North American Project Bond Deal of the Year 2011: CHUM Hospital


Collectif CHUM closed a C$3.17 billion ($3.21 billion) financing for the Centre Hospitalier de l’Universite de Montreal (CHUM) concession in Quebec on 9 June 2011. The deal was the first widely distributed B-rated private infrastructure bond in Canada and was by far the largest healthcare concession in North America last year.

The 38.8-year concession is for a new 280,000 square-metre hospital with 772 patient beds, plus retail and office space, and new parking facilities in central Montreal. It is located on the same site as the existing Hopital Saint-Luc and next to Fiera Axium and Meridiam’s C$534 million Centre de Recherche (CR) CHUM concession. The 8.8-year construction period is split into two phases, with operations beginning during the second and continuing for 30 years after substantial completion of the second. CHUM and Infrastructure Quebec awarded it to the Innisfree Secondary Fund (30%), OHL (25%), Laing O’Rourke (25%) and Dalkia (20%)-owned Societe en Commandite Sante Montreal Collectif, or Health Montreal, consortium in February 2011.
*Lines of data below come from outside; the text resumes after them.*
theorem witness_DmaChannels :
    (∀ ch ∈ [0, 47, 48, 63], gate (on 1) .pf (dmaPage ch) (0x54 + ch % 4 * 0x40) true = .ok)
    ∧ (∀ ch ∈ [48, 63], cState (on 1) ch = 0 ∧ cState (channel ch 1 Chan.init) ch ≠ 0 ∧ cState (channel ch 1 Chan.init) ch ≠ 7)
    ∧ (bit ((0 ||| bitW 0) &&& ~~~ bitW 2) 0 = true ∧ bit ((0 ||| bitW 0) &&& ~~~ bitW 2) 11 = false
      ∧ bit ((bitW 11 ||| bitW 0) &&& ~~~ bitW 2) 11 = true ∧ bit (ctrlWord (on 1) 48 ||| bitW 1) 0 = false)
    ∧ (let s := channel 48 5 { Chan.init with chain := true }; cState s 48 = 5 ∧ (chanAt s 48).chain = true)
    ∧ (let s := channel 63 5 { Chan.init with barrier := 8 }; cState s 63 = 5 ∧ (chanAt s 63).chain = false ∧ (chanAt s 63).barrier ≠ 0)
    ∧ (let s := channel 63 5 Chan.init; cState s 63 = 5 ∧ (chanAt s 63).chain = false ∧ (chanAt s 63).barrier = 0)
    ∧ cState (on 1) 63 ≠ 5
    ∧ (let s := channel 63 1 { Chan.init with chain := true }; chanGoes s 63 = true ∧ (chanAt s 63).chain = true ∧ (chanAt s 63).desc = none
        ∧ chanGoes (on 1) 63 = false)
    ∧ (∀ st ∈ [0, 1, 4, 7], let s := cwf (channel 48 st Chan.init) 48 DMA_PACE_SRC 1; crf s 48 DMA_PACE_SRC = 1 ∧ cState s 48 = st
        ∧ crf s 48 DMA_STATUS_PACE_PENDING ≠ 255 ∧ crf (cwf s 48 DMA_STATUS_PACE_PENDING 255) 48 DMA_STATUS_PACE_PENDING = 255)
    ∧ crf (on 1) 48 DMA_PACE_SRC ≠ 1
    ∧ (let s := channel 48 1 Chan.init; chanGoes s 48 = true ∧ (chanAt s 48).chain = false ∧ chanLit s 48 = true
        ∧ bytesFit s 48 (crf s 48 DMA_COUNT_COUNT) [] = true ∧ ctl s 48 DMA_CTRL_SRC_EBM = false
        ∧ (let d := setDom s 0x5B { Dom.init with pstate := 2 }; chanLit d 48 = false ∧ cState d 48 = 1))
    ∧ (let s := channel 48 1 { Chan.init with chain := true, desc := some [0xFFFFFFFF, 0xFFFFFFFF, 0xFFFFFFFF, 0xFFFFFFFF, 0xFFFFFFFF, 0xFFFFFFFF, 0xFFFFFFFF, 0xFFFFFFFF] }
       chanGoes s 48 = true ∧ xferBad s 48 = true)
    ∧ (let s := { cwf (cwf (channel 48 1 Chan.init) 48 DMA_COUNT_COUNT 128) 48 DMA_CTRL_SRC_EBM 1 with ebmBad := [8] }
       firstBad s (srcRanges s 48 128 []) = some 64 ∧ beforeBad s 48 128 [] ≠ 0
         ∧ (let u := { s with ebmBad := [0] }; firstBad u (srcRanges u 48 128 []) = some 0 ∧ beforeBad u 48 128 [] = 0))
    ∧ (let s := channel 48 2 Chan.init; cState s 48 = 2 ∧ bytesFit s 48 (0 : BitVec 24).toNat [] = true
        ∧ cState (channel 0 2 Chan.init) 0 = 2 ∧ crf s 48 DMA_COUNT_COUNT < (1 : BitVec 24).toNat ∧ bytesFit s 48 0 [1] = false)
    ∧ (let s := cwf (channel 63 1 Chan.init) 63 DMA_COUNT_COUNT 4
       chanGoes s 63 = true ∧ (chanAt s 63).chain = false ∧ (4 : BitVec 24).toNat ≤ crf s 63 DMA_COUNT_COUNT
         ∧ (4 : BitVec 24).toNat % frameBytes (chanAt s 63).cnd = 0 ∧ bytesFit s 63 4 [1, 2, 3, 4] = true ∧ xferBad s 63 = false)
    ∧ ((epAt (onChannel .stage) (0 : BitVec 13).toNat).bind (·.work) = some (moving .stage) ∧ (moving .stage).inSvc = true ∧ (moving .stage).op ≠ .issue)
    ∧ (let s := cwf (cwf (channel 48 2 Chan.init) 48 DMA_CTRL_SRC_EBM 1) 48 DMA_COUNT_COUNT 192
       (64 : BitVec 24).toNat ≤ crf s 48 DMA_COUNT_COUNT ∧ ((cpair s 48 0x40).toNat + 64) % 64 = 0 ∧ (chanAt s 48).cnd = []
         ∧ (pausedReads s 48 0).isNone = true
         ∧ (let u := setChan s 48 { chanAt s 48 with queue := { (chanAt s 48).queue with todo := [64, 128] } }
            (pausedReads u 48 0).isNone = true ∧ (pausedReads u 48 64).isSome = true))
    ∧ (let s := cwf (channel 48 2 { Chan.init with cnd := [1] }) 48 DMA_COUNT_COUNT 192
       (chanAt s 48).cnd ≠ [] ∧ (0 : Nat) % frameBytes (chanAt s 48).cnd = 0 ∧ (pausedReads s 48 0).isSome = true)
    ∧ (let s := channel 63 1 { Chan.init with chain := true }; chanGoes s 63 = true ∧ (chanAt s 63).chain = true ∧ (chanAt s 63).desc = none)
    ∧ (epAt (wired ep0) 0 = some ep0 ∧ ep0.work = none)
    ∧ (let e := { ep0 with work := some (served1 0 0) }; epAt (wired e) 0 = some e ∧ (served1 0 0).inSvc = true ∧ (served1 0 0).op = .issue)
    ∧ (0x1FBFFFF : BitVec 25).toNat < 0x1FC0000 ∧ 0x1FC0000 ≤ (0x1FC0000 : BitVec 25).toNat := by
  and_intros <;> decide +kernel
A Laing O’Rouke and OHL Construction 50/50 joint venture holds the C$1.99 billion fixed-price date-certain construction contract for CHUM. This is backed with a 50% parent guarantee, letters of credit for 17% of the phase one contract value and 25% of the phase two value, and a 12.5% performance bond provided by Zurich and Liberty Mutual. BBVA provided a C$23.2 million backstop for OHL’s equity commitment to the project, while Societe Generale provided the sponsor with C$135 million of the project’s construction standby letter of credit requirements. Both facilities have a tenor of five years and benefit from guarantees from Cesce.

Construction has begun, with phase one scheduled to be completed in April 2016. Phase two is due to be finished in March 2020. Dalkia holds the 33.9-year facilities management contract, which begins once phase one is completed.

Royal Bank of Canada was sole underwriter and lead bookrunner of the C$1.371 billion senior secured bond issue. The 38-year issue priced at 315bp over the equivalent Government of Canada bond and yields 6.721%. The concessionaire will make interest only payments only on the debt until six months after substantial completion, which is currently scheduled for March 2020. The average debt service coverage ratio is 1.25x, according to DBRS.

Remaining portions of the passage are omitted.